─── The records ───

theorem State.fatalRng_evolves {s : State} (b : Nat) (t : State) (e : Evolves s t) : Evolves s (State.fatalRng b t) := by
  unfold State.fatalRng
  dsimp only; apply State.tamperEvent_evolves; apply State.checkFailed_evolves; apply State.recordRng_evolves; apply State.recovery_evolves; apply State.modRng_evolves
  apply State.modBank_evolves; exact e; intro _; exact ⟨id, id⟩

theorem State.setAside_evolves {s : State} (b : Nat) (t : State) (e : Evolves s t) : Evolves s (State.setAside b t) := by
  unfold State.setAside
  split; apply State.recordRng_evolves; apply State.modBank_evolves; exact e; dsimp only; split; apply State.nextBank_evolves; apply State.recordRng_evolves
  apply State.modBank_evolves; exact e; apply State.restartBank_evolves; apply State.modBank_evolves; apply State.recordRng_evolves; apply State.modBank_evolves; exact e

theorem State.reseedWith_evolves {s : State} (i : Nat) (block : Bytes) (t : State) (e : Evolves s t) : Evolves s (State.reseedWith i block t) := by
  unfold State.reseedWith
  dsimp only; apply State.serve_evolves; apply State.modMail_evolves; apply State.modGen_evolves; apply State.modRng_evolves; exact e; intro _; exact ⟨id, id⟩; intro _
  (exact Mail.Keeps.map _ _ fun j => by unfold reseedJob; split <;> rfl)

theorem State.drawPortWrite_evolves {s : State} (w : World) (len : Nat) (pr : Bool) (t : State) (e : Evolves s t) : Evolves s
    (State.drawPortWrite w len pr t) := by
  unfold State.drawPortWrite
  dsimp only; split; exact e; split; apply State.portDone_evolves; apply State.modWorld_evolves; exact e; split; apply State.portDone_evolves
  refine State.draw_evolves (by assumption) ?_; apply State.modWorld_evolves; exact e; apply State.portDone_evolves; refine State.draw_evolves
    (by assumption) ?_
  apply State.modWorld_evolves; exact e; apply State.modWorld_evolves; refine State.draw_evolves (by assumption) ?_; apply State.modWorld_evolves; exact e
  apply State.modWorld_evolves; refine State.draw_evolves (by assumption) ?_; apply State.modWorld_evolves; exact e

/-! ### Sram -/

theorem State.zeroHalf_evolves {s : State} (w : World) (t : State) (e : Evolves s t) : Evolves s (State.zeroHalf w t) := by
  unfold State.zeroHalf
  dsimp only; refine Evolves.build rfl ?_ ?_ ?_ ?_ ?_ ?_ ?_ ?_ ?_ ?_ ?_ ?_; exact e; intro _; assumption; exact Rng.keeps_refl _; exact Custody.keeps_refl _
  exact Mail.keeps_refl _; exact Dual.keeps_refl _; exact ⟨Mem.filter_wf, id⟩; intro _; assumption; exact Recorder.keeps_refl _; intro _; assumption
  exact Power.keeps_refl _; exact Renewal.keeps_refl _

theorem State.sramWrite_evolves {s : State} (a : Nat) (b : Bytes) (t : State) (e : Evolves s t) : Evolves s (State.sramWrite a b t) := by
  unfold State.sramWrite
  refine Evolves.build rfl ?_ ?_ ?_ ?_ ?_ ?_ ?_ ?_ ?_ ?_ ?_ ?_; exact e; intro _; assumption; exact Rng.keeps_refl _; exact Custody.keeps_refl _
  exact Mail.keeps_refl _; exact Dual.keeps_refl _; dsimp only; exact ⟨Mem.write_wf, id⟩; intro _; assumption; exact Recorder.keeps_refl _; intro _; assumption
  exact Power.keeps_refl _; exact Renewal.keeps_refl _

theorem State.serowFault_evolves {s : State} (w : World) (p : Priv) (t0 : AccessType) (a : Nat) (t : State) (e : Evolves s t) : Evolves s
    (State.serowFault w p t0 a t) := by
  unfold State.serowFault
  dsimp only; refine Evolves.build rfl ?_ ?_ ?_ ?_ ?_ ?_ ?_ ?_ ?_ ?_ ?_ ?_; apply State.modWorld_evolves; exact e; intro _; assumption; exact Rng.keeps_refl _
  exact Custody.keeps_refl _; exact Mail.keeps_refl _; exact Dual.keeps_refl _; exact ⟨id, id⟩; intro _; assumption; exact Recorder.keeps_refl _; intro _
  assumption; exact Power.keeps_refl _; exact Renewal.keeps_refl _

theorem State.admAdvance_evolves {s : State} (t : State) (e : Evolves s t) : Evolves s (State.admAdvance t) := by
  unfold State.admAdvance
  refine Evolves.build rfl ?_ ?_ ?_ ?_ ?_ ?_ ?_ ?_ ?_ ?_ ?_ ?_; exact e; intro _; assumption; exact Rng.keeps_refl _; exact Custody.keeps_refl _
  exact Mail.keeps_refl _; exact Dual.keeps_refl _; dsimp only; exact ⟨id, id⟩; intro _; assumption; exact Recorder.keeps_refl _; intro _; assumption
  exact Power.keeps_refl _; exact Renewal.keeps_refl _

theorem State.admErr_evolves {s : State} (w : World) (cause : Nat) (entry : Nat) (t : State) (e : Evolves s t) : Evolves s
    (State.admErr w cause entry t) := by
  unfold State.admErr
  apply State.modWorld_evolves; exact e

theorem State.commitWrite_evolves {s : State} (w : World) (t : State) (e : Evolves s t) : Evolves s (State.commitWrite w t) := by
  unfold State.commitWrite
  split; exact e; apply State.modWorld_evolves; exact e

theorem State.lockTable_evolves {s : State} (t : State) (e : Evolves s t) : Evolves s (State.lockTable t) := by
  unfold State.lockTable
  dsimp only; refine Evolves.build rfl ?_ ?_ ?_ ?_ ?_ ?_ ?_ ?_ ?_ ?_ ?_ ?_; exact e; intro _; assumption; exact Rng.keeps_refl _; exact Custody.keeps_refl _
  exact Mail.keeps_refl _; exact Dual.keeps_refl _; exact ⟨id, id⟩; intro _; assumption; exact Recorder.keeps_refl _; intro _; assumption
  exact Power.keeps_refl _; exact Renewal.keeps_refl _

theorem State.unlockTable_evolves {s : State} (t : State) (e : Evolves s t) : Evolves s (State.unlockTable t) := by
  unfold State.unlockTable
  refine Evolves.build rfl ?_ ?_ ?_ ?_ ?_ ?_ ?_ ?_ ?_ ?_ ?_ ?_; exact e; intro _; assumption; exact Rng.keeps_refl _; exact Custody.keeps_refl _
  exact Mail.keeps_refl _; exact Dual.keeps_refl _; dsimp only; exact ⟨id, id⟩; intro _; assumption; exact Recorder.keeps_refl _; intro _; assumption
  exact Power.keeps_refl _; exact Renewal.keeps_refl _

/-! ### Worlds -/

theorem State.endJobs_evolves {s : State} (p : Job → Bool) (st : Status) (detail : Nat) (t : State) (e : Evolves s t) : Evolves s
    (State.endJobs p st detail t) := by
  unfold State.endJobs
  apply State.modMail_evolves; exact e; intro _; (exact Mail.Keeps.map _ _ fun j => by split <;> rfl)

theorem State.discardAssemblies_evolves {s : State} (t : State) (e : Evolves s t) : Evolves s (State.discardAssemblies t) := by
  unfold State.discardAssemblies
  apply State.modMail_evolves; exact e; intro _; exact ⟨id, id⟩

theorem State.loseWorldSessions_evolves {s : State} (w : World) (t : State) (e : Evolves s t) : Evolves s (State.loseWorldSessions w t) := by
  unfold State.loseWorldSessions
  dsimp only; refine Evolves.build rfl ?_ ?_ ?_ ?_ ?_ ?_ ?_ ?_ ?_ ?_ ?_ ?_; exact e; intro _; simpa using ‹_›; exact Rng.keeps_refl _
  exact Custody.keeps_refl _; exact Mail.keeps_refl _; exact Dual.keeps_refl _; exact Worlds.keeps_refl _; intro _; assumption; exact Recorder.keeps_refl _; intro _
  assumption; exact Power.keeps_refl _; exact Renewal.keeps_refl _

theorem State.dropCd_evolves {s : State} (i : Nat) (t : State) (e : Evolves s t) : Evolves s (State.dropCd i t) := by
  unfold State.dropCd
  dsimp only; apply State.modGen_evolves; apply State.eraseGen_evolves; exact e

theorem State.holdWorld_evolves {s : State} (w : World) (cause : Nat) (t : State) (e : Evolves s t) : Evolves s (State.holdWorld w cause t) := by
  unfold State.holdWorld
  dsimp only; apply State.zeroHalf_evolves; apply State.dropCd_evolves; apply State.loseWorldSessions_evolves; apply State.modWorld_evolves; exact e

theorem State.recordRestart_evolves {s : State} (w : World) (cause : Nat) (t : State) (e : Evolves s t) : Evolves s (State.recordRestart w cause t) := by
  unfold State.recordRestart
  apply State.record_evolves; exact e

theorem State.countRestart_evolves {s : State} (w : World) (t : State) (e : Evolves s t) : Evolves s (State.countRestart w t) := by
  unfold State.countRestart
  dsimp only; apply State.recordRestart_evolves; apply State.modWorld_evolves; exact e

theorem State.discardNew_evolves {s : State} (t : State) (e : Evolves s t) : Evolves s (State.discardNew t) := by
  unfold State.discardNew
  dsimp only; apply State.endJobs_evolves; refine Evolves.build rfl ?_ ?_ ?_ ?_ ?_ ?_ ?_ ?_ ?_ ?_ ?_ ?_; apply State.modWorld_evolves; exact e; intro _
  assumption; exact Rng.keeps_refl _; exact Custody.keeps_refl _; exact Mail.keeps_refl _; exact Dual.keeps_refl _; exact Worlds.keeps_refl _; intro _; assumption
  exact Recorder.keeps_refl _; intro _; assumption; exact Power.keeps_refl _; exact ⟨Nat.le_refl _, Nat.le_refl _, Nat.le_refl _⟩

theorem State.revertTrial_evolves {s : State} (t : State) (e : Evolves s t) : Evolves s (State.revertTrial t) := by
  unfold State.revertTrial
  split; apply State.discardNew_evolves; exact e; exact e

theorem State.maskSources_evolves {s : State} (t : State) (e : Evolves s t) : Evolves s (State.maskSources t) := by
  unfold State.maskSources
  dsimp only; refine Evolves.build rfl ?_ ?_ ?_ ?_ ?_ ?_ ?_ ?_ ?_ ?_ ?_ ?_; exact e; intro _; assumption; exact Rng.keeps_refl _; exact Custody.keeps_refl _
  exact Mail.keeps_refl _; exact Dual.keeps_refl _; exact ⟨id, Mem.filter_wf⟩; intro _; assumption; exact Recorder.keeps_refl _; intro _; assumption
  exact Power.keeps_refl _; exact Renewal.keeps_refl _

theorem State.twFault_evolves {s : State} (cause : Nat) (t : State) (e : Evolves s t) : Evolves s (State.twFault cause t) := by
  unfold State.twFault
  dsimp only; refine Evolves.other ?_; apply State.unlockTable_evolves; apply State.discardAssemblies_evolves; apply State.maskSources_evolves
  apply State.holdWorld_evolves; apply State.revertTrial_evolves; split; apply State.countRestart_evolves; exact e; exact e

theorem State.dropOwRegions_evolves {s : State} (t : State) (e : Evolves s t) : Evolves s (State.dropOwRegions t) := by
  unfold State.dropOwRegions
  dsimp only; apply State.admAdvance_evolves; refine Evolves.build rfl ?_ ?_ ?_ ?_ ?_ ?_ ?_ ?_ ?_ ?_ ?_ ?_; exact e; intro _; assumption
  exact Rng.keeps_refl _; exact Custody.keeps_refl _; exact Mail.keeps_refl _; exact Dual.keeps_refl _; exact ⟨id, id⟩; intro _; assumption
  exact Recorder.keeps_refl _; intro _; assumption; exact Power.keeps_refl _; exact Renewal.keeps_refl _

theorem State.owFault_evolves {s : State} (cause : Nat) (t : State) (e : Evolves s t) : Evolves s (State.owFault cause t) := by
  unfold State.owFault
  dsimp only; apply State.endJobs_evolves; apply State.dropOwRegions_evolves; apply State.holdWorld_evolves; split; apply State.countRestart_evolves; exact e; exact e

theorem State.worldFault_evolves {s : State} (w : World) (cause : Nat) (t : State) (e : Evolves s t) : Evolves s (State.worldFault w cause t) := by
  unfold State.worldFault
  split; split; apply State.twFault_evolves; exact e; apply State.owFault_evolves; exact e; exact e

theorem State.startWatchdogs_evolves {s : State} (w : World) (t : State) (e : Evolves s t) : Evolves s (State.startWatchdogs w t) := by
  unfold State.startWatchdogs
  refine Evolves.build rfl ?_ ?_ ?_ ?_ ?_ ?_ ?_ ?_ ?_ ?_ ?_ ?_; exact e; intro _; assumption; exact Rng.keeps_refl _; exact Custody.keeps_refl _
  exact Mail.keeps_refl _; exact Dual.keeps_refl _; dsimp only; exact ⟨id, id⟩; intro _; assumption; exact Recorder.keeps_refl _; intro _; assumption
  exact Power.keeps_refl _; exact Renewal.keeps_refl _

theorem State.serviceWrite_evolves {s : State} (core : Nat) (t : State) (e : Evolves s t) : Evolves s (State.serviceWrite core t) := by
  unfold State.serviceWrite
  split; exact e; refine Evolves.build rfl ?_ ?_ ?_ ?_ ?_ ?_ ?_ ?_ ?_ ?_ ?_ ?_; exact e; intro _; assumption; exact Rng.keeps_refl _
  exact Custody.keeps_refl _; exact Mail.keeps_refl _; exact Dual.keeps_refl _; dsimp only; exact ⟨id, id⟩; intro _; assumption; exact Recorder.keeps_refl _
  intro _; assumption; exact Power.keeps_refl _; exact Renewal.keeps_refl _

theorem State.fatalWrite_evolves {s : State} (core : Nat) (t : State) (e : Evolves s t) : Evolves s (State.fatalWrite core t) := by
  unfold State.fatalWrite
  split; exact e; apply State.worldFault_evolves; exact e

theorem State.advanceEpoch_evolves {s : State} (t : State) (e : Evolves s t) : Evolves s (State.advanceEpoch t) := by
  unfold State.advanceEpoch
  split; apply State.modKeys_evolves; exact e; intro _; exact ⟨rfl, .inl rfl, Nat.le_refl _, id⟩; apply State.modKeys_evolves; exact e; intro _
  exact ⟨rfl, .inl rfl, Nat.le_refl _, id⟩

theorem State.assign_evolves {s : State} (a : Nat × Bool × Nat) (t : State) (e : Evolves s t) : Evolves s (State.assign a t) := by
  unfold State.assign
  split; dsimp only; apply State.each_evolves; refine Evolves.build rfl ?_ ?_ ?_ ?_ ?_ ?_ ?_ ?_ ?_ ?_ ?_ ?_; exact e; intro _; assumption
  exact Rng.keeps_refl _; exact Custody.keeps_refl _; exact Mail.keeps_refl _; exact Dual.keeps_refl _; exact ⟨id, id⟩; intro _; assumption
  exact Recorder.keeps_refl _; intro _; assumption; exact Power.keeps_refl _; exact Renewal.keeps_refl _; intro _ _ _; split; apply State.modDom_evolves; assumption
  assumption

theorem State.mismatch_evolves {s : State} (w : World) (t : State) (e : Evolves s t) : Evolves s (State.mismatch w t) := by
  unfold State.mismatch
  dsimp only; apply State.tamperEvent_evolves; apply State.recordRestart_evolves; apply State.modWorld_evolves; exact e

theorem State.remeasure_evolves {s : State} (t : State) (e : Evolves s t) : Evolves s (State.remeasure t) := by
  unfold State.remeasure
  split; refine Evolves.other ?_; exact e; exact e

theorem State.revertOw_evolves {s : State} (t : State) (e : Evolves s t) : Evolves s (State.revertOw t) := by
  unfold State.revertOw
  split; dsimp only; split; apply State.worldFault_evolves; refine Evolves.build rfl ?_ ?_ ?_ ?_ ?_ ?_ ?_ ?_ ?_ ?_ ?_ ?_; apply State.endJobs_evolves
  refine Evolves.build rfl ?_ ?_ ?_ ?_ ?_ ?_ ?_ ?_ ?_ ?_ ?_ ?_; apply State.modWorld_evolves; exact e; intro _; assumption; exact Rng.keeps_refl _
  exact Custody.keeps_refl _; exact ⟨id, id⟩; exact Dual.keeps_refl _; exact Worlds.keeps_refl _; intro _; assumption; exact Recorder.keeps_refl _; intro _
  assumption; exact Power.keeps_refl _; exact ⟨Nat.le_refl _, Nat.le_refl _, Nat.le_refl _⟩; intro _; assumption; exact Rng.keeps_refl _
  exact Custody.keeps_refl _; exact Mail.keeps_refl _; exact Dual.keeps_refl _; exact Worlds.keeps_refl _; intro _; assumption; exact Recorder.keeps_refl _; intro _
  assumption; exact Power.keeps_refl _; exact ⟨Nat.le_refl _, Nat.le_refl _, Nat.le_refl _⟩; apply State.endJobs_evolves
  refine Evolves.build rfl ?_ ?_ ?_ ?_ ?_ ?_ ?_ ?_ ?_ ?_ ?_ ?_; apply State.modWorld_evolves; exact e; intro _; assumption; exact Rng.keeps_refl _
  exact Custody.keeps_refl _; exact ⟨id, id⟩; exact Dual.keeps_refl _; exact Worlds.keeps_refl _; intro _; assumption; exact Recorder.keeps_refl _; intro _
  assumption; exact Power.keeps_refl _; exact ⟨Nat.le_refl _, Nat.le_refl _, Nat.le_refl _⟩; exact e

end Sys2Proof.Machine
end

───

The answer should consist solely of the lines from the first line above through the one with "dsimp only; split; exact", both included, repeated exactly.

Answer area:
theorem State.fatalRng_evolves {s : State} (b : Nat) (t : State) (e : Evolves s t) : Evolves s (State.fatalRng b t) := by
  unfold State.fatalRng
  dsimp only; apply State.tamperEvent_evolves; apply State.checkFailed_evolves; apply State.recordRng_evolves; apply State.recovery_evolves; apply State.modRng_evolves
  apply State.modBank_evolves; exact e; intro _; exact ⟨id, id⟩

theorem State.setAside_evolves {s : State} (b : Nat) (t : State) (e : Evolves s t) : Evolves s (State.setAside b t) := by
  unfold State.setAside
  split; apply State.recordRng_evolves; apply State.modBank_evolves; exact e; dsimp only; split; apply State.nextBank_evolves; apply State.recordRng_evolves
  apply State.modBank_evolves; exact e; apply State.restartBank_evolves; apply State.modBank_evolves; apply State.recordRng_evolves; apply State.modBank_evolves; exact e

theorem State.reseedWith_evolves {s : State} (i : Nat) (block : Bytes) (t : State) (e : Evolves s t) : Evolves s (State.reseedWith i block t) := by
  unfold State.reseedWith
  dsimp only; apply State.serve_evolves; apply State.modMail_evolves; apply State.modGen_evolves; apply State.modRng_evolves; exact e; intro _; exact ⟨id, id⟩; intro _
  (exact Mail.Keeps.map _ _ fun j => by unfold reseedJob; split <;> rfl)

theorem State.drawPortWrite_evolves {s : State} (w : World) (len : Nat) (pr : Bool) (t : State) (e : Evolves s t) : Evolves s
    (State.drawPortWrite w len pr t) := by
  unfold State.drawPortWrite
  dsimp only; split; exact e; split; apply State.portDone_evolves; apply State.modWorld_evolves; exact e; split; apply State.portDone_evolves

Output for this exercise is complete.